Wednesday, April 8, 2009

Moving On From Morrow Mess

It's too easy to fuel the fire this morning about Brandon Morrow's unfortunately choice to spend his career in the bullpen when his team desperately needs starting pitching. Calmer heads will focus on an unfortunate game that left an all-to-familiar bad taste in the mouths of Mariner fans. With 2 outs and nobody on base, and a 2 run lead, Morrow threw pitch after pitch off the plate in the same location. With no ability to make an adjustment, and no advice from his backstop or dugout that helped, 3 walks in a row and his night and the game fell apart. That is done, and we move on.

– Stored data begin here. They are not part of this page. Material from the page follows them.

-- ==== Sys2Proof/Laws/State.lean ====
section
/-!
SUPPORT. What each effect changes: for every field of the state one lemma that says which effects can change it, then the
accessors after each effect that writes what they read.
-/
namespace Sys2Proof.Machine

/-! ### Stores -/

theorem State.write_eq (s : State) (a : Nat) (bs : List Byte) :
    ∃ m c p, s.write a bs = { s with mem := m, ctls := c, camps := p } := by
  unfold State.write
  split
  · exact ⟨s.mem, s.ctls, s.camps, rfl⟩
  · exact ⟨_, _, _, rfl⟩

/-- A state that differs in memory, control records and camp cores alone. -/
def State.StoreOf (s t : State) : Prop := ∃ m c p, t = { s with mem := m, ctls := c, camps := p }

theorem State.StoreOf.refl (s : State) : s.StoreOf s := ⟨s.mem, s.ctls, s.camps, rfl⟩

theorem State.StoreOf.trans {s t u : State} (h : s.StoreOf t) (h' : t.StoreOf u) : s.StoreOf u := by
  obtain ⟨m, c, p, rfl⟩ := h
  obtain ⟨m', c', p', rfl⟩ := h'
  exact ⟨m', c', p', rfl⟩

theorem State.storeOf_write (s : State) (a : Nat) (bs : List Byte) : s.StoreOf (s.write a bs) := s.write_eq a bs

theorem State.storeOf_setHamper (s : State) (h i : Nat) (v : Word) : s.StoreOf (s.setHamper h i v) := s.write_eq _ _

theorem State.storeOf_aseq (s : State) (h : Nat) (v : Word) : s.StoreOf (s.aseq h v) := by
  unfold State.aseq
  split <;> exact s.storeOf_setHamper _ _ _

theorem State.storeOf_graphHeader (s : State) (h o : Nat) (bs : List Byte) : s.StoreOf (s.graphHeader h o bs) := by
  have h1 : s.StoreOf (if touches 0 0 8 o bs.length then s.aseq h (overWord (s.hamper h 0) 0 o bs) else s) := by
    split
    · exact s.storeOf_aseq _ _
    · exact .refl s
  unfold State.graphHeader
  simp only
  split
  · refine State.StoreOf.trans ?_ (State.storeOf_setHamper _ _ _ _)
    split
    · exact h1.trans (State.storeOf_setHamper _ _ _ _)
    · exact h1
  · split
    · exact h1.trans (State.storeOf_setHamper _ _ _ _)
    · exact h1

theorem State.storeOf_storePage (s : State) (a : Nat) (bs : List Byte) : s.StoreOf (s.storePage a bs) := by
  unfold State.storePage
  split
  · exact s.storeOf_graphHeader _ _ _
  · exact s.storeOf_write _ _

theorem State.storeOf_foldl {α : Type} (f : State → α → State) (hf : ∀ (s : State) x, s.StoreOf (f s x)) (l : List α) (s : State) :
    s.StoreOf (l.foldl f s) := by
  induction l generalizing s with
  | nil => exact .refl s
  | cons x t ih => exact (hf s x).trans (ih (f s x))

theorem State.storeOf_store (s : State) (a : Nat) (bs : List Byte) : s.StoreOf (s.store a bs) := by
  unfold State.store
  split
  · exact State.storeOf_foldl _ (fun s _ => s.storeOf_storePage _ _) _ s
  · exact s.storeOf_write _ _

/-- What sending changes. -/
theorem State.send_eq (s : State) (t : Txn) : ∃ p o i, s.send t = { s with ports := p, out := o, inbox := i } := by
  unfold State.send
  split
  · exact ⟨s.ports, s.out, _, rfl⟩
  · exact ⟨_, _, s.inbox, rfl⟩

/-! ### One lemma for each field -/

@[simp] theorem State.apply_sregs (s : State) (e : Eff) (h : match e with | .sreg .. | .clear .. | .restart .. => False | _ => True) :
    (s.apply e).sregs = s.sregs := by
  cases e with
  | sreg => exact h.elim
  | clear => exact h.elim
  | restart => exact h.elim
  | store a bs => obtain ⟨m, c, p, he⟩ := s.storeOf_store a bs; rw [State.apply, he]
  | unit a bs => obtain ⟨m, c, p, he⟩ := s.write_eq a bs; rw [State.apply, he]
  | send t => obtain ⟨p, o, i, he⟩ := s.send_eq t; rw [State.apply, he]
  | preg k n v => simp only [State.apply]; split <;> rfl
  | _ => rfl

@[simp] theorem State.apply_pregs (s : State) (e : Eff) (h : match e with | .preg .. | .clear .. | .restart .. => False | _ => True) :
    (s.apply e).pregs = s.pregs := by
  cases e with
  | preg => exact h.elim
  | clear => exact h.elim
  | restart => exact h.elim
  | store a bs => obtain ⟨m, c, p, he⟩ := s.storeOf_store a bs; rw [State.apply, he]
  | unit a bs => obtain ⟨m, c, p, he⟩ := s.write_eq a bs; rw [State.apply, he]
  | send t => obtain ⟨p, o, i, he⟩ := s.send_eq t; rw [State.apply, he]
  | sreg k n v => simp only [State.apply]; split <;> rfl
  | _ => rfl

@[simp] theorem State.apply_vregs (s : State) (e : Eff) (h : match e with | .vreg .. | .clear .. | .restart .. => False | _ => True) :
    (s.apply e).vregs = s.vregs := by
  cases e with
  | vreg => exact h.elim
  | clear => exact h.elim
  | restart => exact h.elim
  | store a bs => obtain ⟨m, c, p, he⟩ := s.storeOf_store a bs; rw [State.apply, he]
  | unit a bs => obtain ⟨m, c, p, he⟩ := s.write_eq a bs; rw [State.apply, he]
  | send t => obtain ⟨p, o, i, he⟩ := s.send_eq t; rw [State.apply, he]
  | sreg k n v => simp only [State.apply]; split <;> rfl
  | preg k n v => simp only [State.apply]; split <;> rfl
  | _ => rfl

Two valuable lessons should be learned from last night:
1. When you have a young starter turned reliever who missed time due to injury and recently had command issues, you don't send him out on an island to fail. Simply put, someone should have been warming up in the bullpen. There is a show of confidence that managers have with established closers that keep them from warming someone up while they are on the hill in the 9th. Morrow has not earned this show of confidence. In addition, ALL of the Mariner arms are rested and ready to go, yet they sat in the bullpen as Morrow gave the game away. Batista didn't help the situation, but by the time Batista came in things were already out of control. Bring him in with runners on 1st and 2nd instead of the bases juiced and it probably would have been a different story.

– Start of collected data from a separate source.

-- ==== Sys2Proof/Tests/Slice0.lean ====
section
/-!
SUPPORT. The model's own tests: a word of the manual's encoding for every instruction, a word for every refusal of the decoder, an
ill-formed term for every check, the manual's worked results, and for every obligation with hypotheses a witness that meets them.
-/
namespace Sys2Proof.Tests
set_option maxRecDepth 100000
set_option Elab.async false
open Sys2Proof.Machine Sys2Proof.Statements

/-! ### States for the tests -/

/-- A method word 6: a team of one core, two granules of window 1, one of window 2. -/
def word6 : Word := BitVec.ofNat 64 (2 * 2 ^ 50 + 2 ^ 38)
def team1 : Team := { fetchTeam with method6 := word6 }

/-- The control record of a stream that runs at supervisor level at the code of `withFetchWord`. -/
def ctl1 : Ctl := { Ctl.reset with pc := fetchHandle, status := 0x10, run := .running }

/-- The tile of tensor 256 in the translation cache of the core. -/
def tlb1 : Tlb := ⟨0, 256, 0, 0x0000030080000000, 0⟩

/-- Core 0 runs a team of one core, its stream M acts, with 5 in s1, 256's handle in s2 and 64 in s3. -/
def base : State :=
  { State.reset.withFetchWord 64 0 with
    cur := 1, teams := [(1, some team1)], cores := [(0, { Core.reset with team := some 1, tlb := [tlb1] })], ctls := [(1, ctl1)]
    sregs := [(65, 5), (66, fetchHandle), (67, 64)] }

/-- The same at user level. -/
def user : State := { base with ctls := [(1, { ctl1 with status := 0 })] }

/-- `base` with another record of its stream. -/
def onBase (f : Ctl → Ctl) : State := { base with ctls := [(1, f ctl1)] }

/-- `base` with another record of its core. -/
def onBaseCore (f : Core → Core) : State := { base with cores := [(0, f (base.core 0))] }

abbrev pass : Guard := unguarded
def fs0 : FS := ⟨pass, 4, 1, 3, 0, 0, 0, 0⟩
def fi0 : FI := ⟨pass, 4, 1, 0, 0, 16⟩
def fb0 : FB := ⟨pass, 1, 3, 0, 0, 2⟩
def fb96 : FB96 := ⟨pass, 1, 3, 0, 0, 2⟩
def fy0 : FY := ⟨pass, 0, 0, 0, 0, 0, 0⟩
def fm0 : FM := ⟨pass, 4, 2, 0, 0, 0, 0, 0, 0, 0⟩
def fe0 : FE := ⟨pass, 0, 0, 0, 0, 0, 0, 0, 0, 0, 0⟩
def x30 : X3 := ⟨pass, 3, 1, 2, 6, 0, 0, 0, 0, 0⟩

theorem issues_of {s : State} {fp fo : BitVec 3} {ss vs : List Nat}
    (h : s.now.legal = true ∧ (fo ≠ 0 → consumer (fo.toNat - 1) = kindOf s.cur ∧ s.tokens (fo.toNat - 1) ≠ 0) ∧
      (fp ≠ 0 → producer (fp.toNat - 1) = kindOf s.cur ∧ s.tokens (fp.toNat - 1) + pendingPush s (coreOf s.cur) fp < 64) ∧
      (∀ n ∈ ss, n = 0 ∨ n ∉ pendingS s s.cur) ∧ (∀ n ∈ vs, n ∉ pendingV s s.cur) ∧ (s.now.open = true → fp = 0 ∧ fo = 0) ∧
      (s.now.prv = true ∨ s.now.step = false) ∧ (fp = 0 ∨ s.now.late = [])) : Issues s fp fo ss vs :=
  ⟨h.1, h.2.1, h.2.2.1, h.2.2.2.1, h.2.2.2.2.1, h.2.2.2.2.2.1, h.2.2.2.2.2.2.1, fun e => h.2.2.2.2.2.2.2.resolve_left e⟩

theorem noLoop_of {c : Ctl} (h : ∀ n, n < 4 → (c.loop n).lc = 0 ∨ (c.loop n).le ≠ c.pc) : NoLoopEnd c := h

theorem executes_of {s : State} {g : Guard} {fp fo : BitVec 3} {ss vs : List Nat}
    (h : Issues s fp fo ss vs) (h2 : guardTrue s s.cur g = true ∧ ∀ n, n < 4 → (s.now.loop n).lc = 0 ∨ (s.now.loop n).le ≠ s.now.pc) :
    Executes s g fp fo ss vs := ⟨h, h2.1, h2.2⟩

theorem no_mem {α : Type} {l : List α} {a : α} (h : l = []) : a ∉ l := h ▸ List.not_mem_nil

/-- Streams of `base` issue whatever names only registers and no FIFO. -/
theorem base_issues (ss vs : List Nat) : Issues base 0 0 ss vs :=
  ⟨by decide +kernel, fun h => absurd rfl h, fun h => absurd rfl h, fun _ _ => Or.inr (no_mem (by decide +kernel)),
    fun _ _ => no_mem (by decide +kernel), by decide +kernel, by decide +kernel, fun h => absurd rfl h⟩

theorem base_executes (ss vs : List Nat) : Executes base pass 0 0 ss vs :=
  executes_of (base_issues ss vs) (by decide +kernel)

theorem user_executes (ss vs : List Nat) : Executes user pass 0 0 ss vs :=
  ⟨⟨by decide +kernel, fun h => absurd rfl h, fun h => absurd rfl h, fun _ _ => Or.inr (no_mem (by decide +kernel)),
    fun _ _ => no_mem (by decide +kernel), by decide +kernel, by decide +kernel,
    fun h => absurd rfl h⟩,
    by decide +kernel, by unfold NoLoopEnd; decide +kernel⟩

theorem ok_of {ε α : Type} {x : Except ε α} (h : x.isOk = true) : ∃ a, x = .ok a := by
  cases x with
  | ok a => exact ⟨a, rfl⟩
  | error e => cases h

def isBytes (x : FWord) : Bool := match x with | .bytes _ => true | _ => false
def isTrapped (x : FWord) : Bool := match x with | .trap _ _ _ => true | _ => false

theorem bytes_of {x : FWord} (h : isBytes x = true) : ∃ bs, x = .bytes bs := by
  cases x with
  | bytes bs => exact ⟨bs, rfl⟩
  | trap _ _ _ => cases h
  | remote _ _ => cases h

theorem trap_of {x : FWord} (h : isTrapped x = true) : ∃ a b c, x = .trap a b c := by
  cases x with
  | bytes _ => cases h
  | trap a b c => exact ⟨a, b, c, rfl⟩
  | remote _ _ => cases h

def okWith {ε α β : Type} (x : Except ε (α × β)) (p : α → β → Bool) : Bool := match x with | .ok r => p r.1 r.2 | .error _ => false

theorem ok_with {ε α β : Type} {x : Except ε (α × β)} {p : α → β → Bool} (h : okWith x p = true) :
    ∃ a b, x = .ok (a, b) ∧ p a b = true := by
  unfold okWith at h
  split at h
  · rename_i r
    exact ⟨r.1, r.2, rfl, h⟩
  · cases h

def trapWith (x : Except (Found × Word) (List Piece × Option Nat)) (p : Byte → Word → Bool) : Bool :=
  match x with | .error (.trap c _, ea) => p c ea | _ => false

theorem trap_with {x : Except (Found × Word) (List Piece × Option Nat)} {p : Byte → Word → Bool} (h : trapWith x p = true) :
    ∃ c w0 ea, x = .error (.trap c w0, ea) ∧ p c ea = true := by
  unfold trapWith at h
  split at h
  · exact ⟨_, _, _, rfl, h⟩
  · cases h

theorem base_accesses {a : Access9} (h1 : a.fp = 0) (h2 : a.fo = 0) (h3 : a.elem = true ∨ guardTrue base base.cur a.g = true) :
    Accesses base a :=
  ⟨h1 ▸ h2 ▸ base_issues _ _, h3, noLoop_of (by decide +kernel), fun _ => by decide +kernel, by decide +kernel, fun _ _ => rfl⟩

/-- A load of a doubleword of window 1 into s4 that is outstanding, and the same in two pieces. -/
def load1 : Access :=
  { k := 1, cls := 0, scope := 0, rel := false, kind := .loadS 4 true, pieces := [⟨.key (keyPad 0 8), 8, [], 0, 0⟩], got := []
    want := .load, rows := [], near := [], remote := false, probe := false, reply := none, handle := handleOf 1 8, pc := fetchHandle, op9 := 0x093 }
def load2 : Access := { load1 with pieces := [⟨.key (keyPad 0 4), 4, [], 0, 0⟩, ⟨.key (keyPad 0 8), 4, [], 0, 4⟩] }
def store1 : Access := { load1 with kind := .store, want := .scalar 8, pieces := [⟨.key (keyPad 0 8), 8, [1, 2, 3, 4, 5, 6, 7, 8], 0, 0⟩] }
def amo1 : Access := { load1 with kind := .amo .cas 32 0 1 (some 4), want := .scalar 4, pieces := [⟨.key (keyPad 0 8), 4, [], 0, 0⟩] }

/-- A load to retire when access `n` is over. -/
def lateOne (fp : BitVec 3) (n : Nat) : Late := ⟨fp, none, [n], none, none, [], true, none⟩

/-- Elements of a scatter, the second of which meets the first. -/
def elem0 : Piece := ⟨.key (keyPad 0 8), 4, [1, 2, 3, 4], 0, 0⟩
def elem1 : Piece := ⟨.key (keyPad 0 10), 4, [5, 6, 7, 8], 1, 0⟩
def scatter1 : Access := { store1 with kind := .scatter, want := .scalar 4, pieces := [elem0, elem1] }

/-! ### A formatted tensor -/

/-- `base` with tensor 257, one tile of 1,024 f32, and its handle in s2. -/
def formatted : State :=
  let m := writeCells base.mem (0x10000 + 64 * 257) ([0xE100580000001000, 1023, 1023, 4096, 0x20010, 0, 0, 0].flatMap fun x : Nat => natToBytes 8 x)
  { base with
    mem := writeCells m 0x20010 (natToBytes 8 0x0000031080005800)
    cores := [(0, { base.core 0 with tlb := [tlb1, ⟨0, 257, 0, 0x0000031080005800, 0⟩] })]
    sregs := [(66, handleOf 257 0), (67, 7)] }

2. Chuck Meriwether was horrible. He is to blame for the Mariner loss as much as Morrow and Batista.

From the Seattle Times: Bedard gave three runs back in the fifth — two on
Michael Cuddyer's two-out single after plate umpire Chuck Meriwether failed
to call a third strike on a 2-2 pitch down the middle.


Is anyone else tired of seeing pitches thrown belt-high or slightly above called balls? The vertical portion of the strike zone was around 12 inches tall at times last night, while balls off the plate were called strikes. Umpires like Meriwether are calling the game incorrectly. In this case it let the Twins back into the game.